What is going on? How on earth did we get here? Just who do I need to speak to about this?
It really doesn’t get better. There’s a painful skit about a “Gen-Z Hospital”, where everyone, including the doctors, goes around saying “we stan you” and “bestie” (it’s worth noting, however begrudgingly, that not everything awful in this episode is Elon’s fault); there’s a truly horrible sketch where he plays Wario and does a stupid walk and Grimes rocks up for a bit as Princess Peach; there’s a sort of cowboy bit which everyone looks like they’re hating where he has a nice chuckle at his own expense about “electric horses” and not wearing masks; and then he basically plays himself (sorry, Dr Lloyd Ostertag) in the Weekend Update section, where he smirkingly refers to himself as the “Dogefather” (in reference to Dogecoin, a kind of cryptocurrency that his special blessing and is named after a meme, grandpa) and singularly fails to explain what Dogecoin is in any meaningful or comedic way before admitting it’s “a hustle” (a move which caused the cryptocurrency to fall by as much as 35% on Saturday). It’s all lazy, turgid stuff that clearly believes the novelty of Elon Musk’s personality and presence will make up for the lack of anything resembling satire, or hip-ness, or real jokes.

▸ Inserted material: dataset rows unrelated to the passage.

/-! ### Dispatch -/

/-- A composite command calls `START` (R120 to R123, step 1). -/
theorem nearer_callStart {i : Instr} {line out : Nat} {n : Count} (hi : Transferring i line out n) (h : At s i 1 0 rest)
    (hline : 2 < line := by decide) : Nearer s (callAt 2 0 .start { s with cnt := 0 }) := by
  refine nearer_callAt h ?_ ?_
  · exact .same rfl rfl rfl
  · change 5 + stepsLeft s i 3 0 < stepsLeft s i 1 0
    rw [hi.left, hi.left, transferLeft_front hline, transferLeft_front (by omega)]
    omega

/-- Step 1 of a command past its checks. -/
theorem nearer_firstLine {i : Instr} (hi : i.issuable = true) (h : At s i 1 0 rest) (hst : ∀ a w, i = .connect a w → s.started = true) :
    Nearer s (firstLine i s) := by
  cases i with
  | restart | writeByte _ | readByte _ | writeBit _ | readBit => cases hi
  | init halcap freq => exact nearer_respond .ok
  | deinit => exact .ite (fun _ => nearer_callAt h (.same rfl rfl rfl) (by simp [stepsLeft])) fun _ => nearer_respond .ok
  | start => exact nearer_lineWrite h .sda true
  | stop => exact nearer_lineWrite h .scl false
  | connect a w =>
    exact .ite (fun _ => nearer_callAt h (.same rfl rfl rfl) (by simp [stepsLeft, byteLeft])) fun hno => absurd (hst a w rfl) hno
  | write a n => exact nearer_callStart (transferring_write a n) h
  | read a n => exact nearer_callStart (transferring_read a n) h
  | writeReg a r n => exact nearer_callStart (transferring_writeReg a r n) h
  | readReg a r n => exact nearer_callStart (transferring_readReg a r n) h

end Commands

section Steps
variable {s t : State}

/-- At dispatch a command has no less to do than at step 1. -/
theorem stepsLeft_dispatch (s : State) (i : Instr) : stepsLeft s i 1 0 ≤ stepsLeft s i 0 0 := by
  cases i <;> simp [stepsLeft, byteLeft, transferLeft]

theorem Waiting.seqLeft_atFirstLine (h : Waiting s) {i : Instr} (hd : decode s.cmd = .ok i) : seqLeft (atFirstLine s) ≤ seqLeft s := by
  have hi : latchedCommand s = some i := latchedCommand_of_decode h.latches hd
  calc seqLeft (atFirstLine s) = stepsLeft s i 1 0 := (h.at_firstLine hd).seqLeft_eq
    _ ≤ stepsLeft s i 0 0 := stepsLeft_dispatch s i
    _ = seqLeft s := by rw [seqLeft, h.seq, ← frameLeft_eq (f := none) hi]; rfl

/-- A step at dispatch ends the command or begins its listing (R131). -/
theorem Waiting.nearer_step (h : Waiting s) (hr : s.rstIn = false) : Nearer s (step s) := by
  cases hd : decode s.cmd with
  | error e =>
    rw [h.step_illegal hr hd]
    exact nearer_respond .illegalCmd
  | ok i =>
    cases hc : dispatchCheck i s with
    | some c =>
      rw [step_refused hr h.busy h.seq hd hc]
      exact nearer_respond c
    | none =>
      have hi : i.issuable = true := issuable_of_decode hd
      have hst : ∀ a w, i = .connect a w → s.started = true := by
        rintro a w rfl
        by_contra hno
        simp only [dispatchCheck, connectCheck, if_neg hno] at hc
        split at hc <;> cases hc
      rw [step_passes hr h.busy h.seq hd hc, exec_firstLine rfl hi]
      refine ⟨fun t ht hb => ?_⟩
      obtain ⟨hlt, hheld⟩ := (nearer_firstLine hi (h.at_firstLine hd) hst).of_next t ht hb
      exact ⟨hlt.trans_le (h.seqLeft_atFirstLine hd), hheld⟩

/-- So does every step of a command. -/
theorem nearer_step (hs : inv s = true) (hr : s.rstIn = false) (hb : s.busy = true) (hfree : ClockFree s) : Nearer s (step s) := by
  obtain ⟨hidle, -⟩ | hw | ⟨i, l, p, rest, hat, -, ht⟩ := inv_cases hs
  · rw [hidle] at hb
    cases hb
  · exact hw.nearer_step hr
  · rw [step_busy hr hb hat.fetch]
    exact nearer_exec hat ht hfree

/-! ### The run to the response -/

/-- What the peer will do is what it was going to do, from the next micro-operation on if there was one (R48). -/
theorem AtMostOneOp.driveAt (h : AtMostOneOp s t) : ∃ m, ∀ j, driveAt t j = driveAt s (m + j) := by
  have hview : ∀ {x : State}, busView t = busView x → ∀ j, Machine.driveAt t j = Machine.driveAt x j := fun {x} hx j => by
    change Machine.driveAt (busView t) j = Machine.driveAt (busView x) j
    rw [hx]
  have hmove : ∀ {x : State}, busView t = busView x → (∀ j, Machine.driveAt x j = Machine.driveAt (peerMove s) j) →
      ∃ m, ∀ j, Machine.driveAt t j = Machine.driveAt s (m + j) := fun hx hop =>
    ⟨1, fun j => by rw [hview hx, hop, driveAt_peerMove, Nat.add_comm]⟩
  cases h with
  | rest h => exact ⟨0, fun j => by rw [hview h, driveAt_peerRest, Nat.zero_add]⟩
  | lineWrite l b h => exact hmove h fun _ => by cases l <;> rfl
  | lineRead l h => exact hmove h fun _ => rfl
  | delay h => exact hmove h fun _ => rfl
  | memRead i h => exact hmove h fun _ => rfl
  | memWrite i v h => exact hmove h fun _ => rfl

theorem ClockFree.step (hfree : ClockFree s) (hr : s.rstIn = false) (h : step s = .next t) (hcap : t.halcap = s.halcap) :
    ClockFree t := by
  obtain ⟨m, hm⟩ := (step_atMostOneOp hr h).driveAt
  intro hrd j
  rw [hm]
  exact hfree (hcap ▸ hrd) (m + j)

/-- By induction on what `SEQ` still has to do. -/
theorem runs_to_response (hs : inv s = true) (hr : s.rstIn = false) (hfree : ClockFree s) :
    ∃ k t, runSteps k s = .next t ∧ t.busy = false := by
  induction hn : seqLeft s using Nat.strong_induction_on generalizing s with
  | _ n ih =>
    subst hn
    cases hb : s.busy with
    | false => exact ⟨0, s, rfl, hb⟩
    | true =>
      obtain ⟨t, ht, hinv⟩ := kept_step hs
      cases hbt : t.busy with
      | false => exact ⟨1, t, runSteps_next ht 0, hbt⟩
      | true =>
        obtain ⟨hlt, hcap, hrst⟩ := (nearer_step hs hr hb hfree).of_next t ht hbt
        obtain ⟨k, u, hk, hu⟩ := ih _ hlt hinv (hrst.trans hr) (hfree.step hr ht hcap) rfl
        exact ⟨k + 1, u, (runSteps_next ht k).trans hk, hu⟩

end Steps

/-- Settles O59: every step of a command lowers what `SEQ` still has to do (`nearer_step`). -/
theorem commandsEnd : Obligations.CommandsEnd := fun _ hs hr hfree => runs_to_response hs hr hfree

end Sys2Proof.Machine
end

section
/-! PROOFS. A step while `BUSY = 0`: idling, and what acceptance does to the ports. -/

And so on and so forth. Yes it’s badly acted, badly written and no one looks particularly happy. But the reason it’s so immensely bleak is that the whole thing, his jokes about cryptocurrency, his “aren’t I quirky?” shtick, his sporting digs at himself, is an attempt to make us think he has any right to be there. That his presence, the presence of an insanely rich, politically rogue industrialist, on the global stage, on our TV screens, within our entertainment, is a normal thing. And that’s where the danger starts.
SNL has a bad track record with this; Donald Trump hosted in 2015, and then in the run-up to the elections that saw him victorious, they had him portrayed by Alec Baldwin in a series of fairly toothless sketches. And then Donald Trump became president.
Over here, before he became PM, Boris Johnson hosted Have I Got News For You four times, doing the chuckling, bumbling posho bit he now does over piling dead bodies.
It goes without saying that Elon Musk is not quite on a level with the above, not at time of writing anyway. But as said before, there is real danger in implying that money can buy everything, and that it gives anyone the right to be funny, or interesting, or worthy of screen time.
Laughter cannot be bought, and in implying that it can be, a comedy show like SNL runs the risk of kowtowing to a plutocracy that is slowly rendering basically everything meaningless- from our entertainment, to our education, to our democracy.
I’m sure this would be hard for someone like Elon Musk to understand, but comedy is one of those rare things- the more money you spend on it, the less value it has.
“Cursed,” we mutter, hungover, to each other as the fist tightens.
“So, so cursed,” we grimace as the trees rot and the seas dry and the carbon clouds swirl around our ankles.
“I can’t stop thinking about how cursed it was,” as the hand grips our faces and forces our eyes away from the dust we stand on, and up, ever up, towards the cold and distant stars.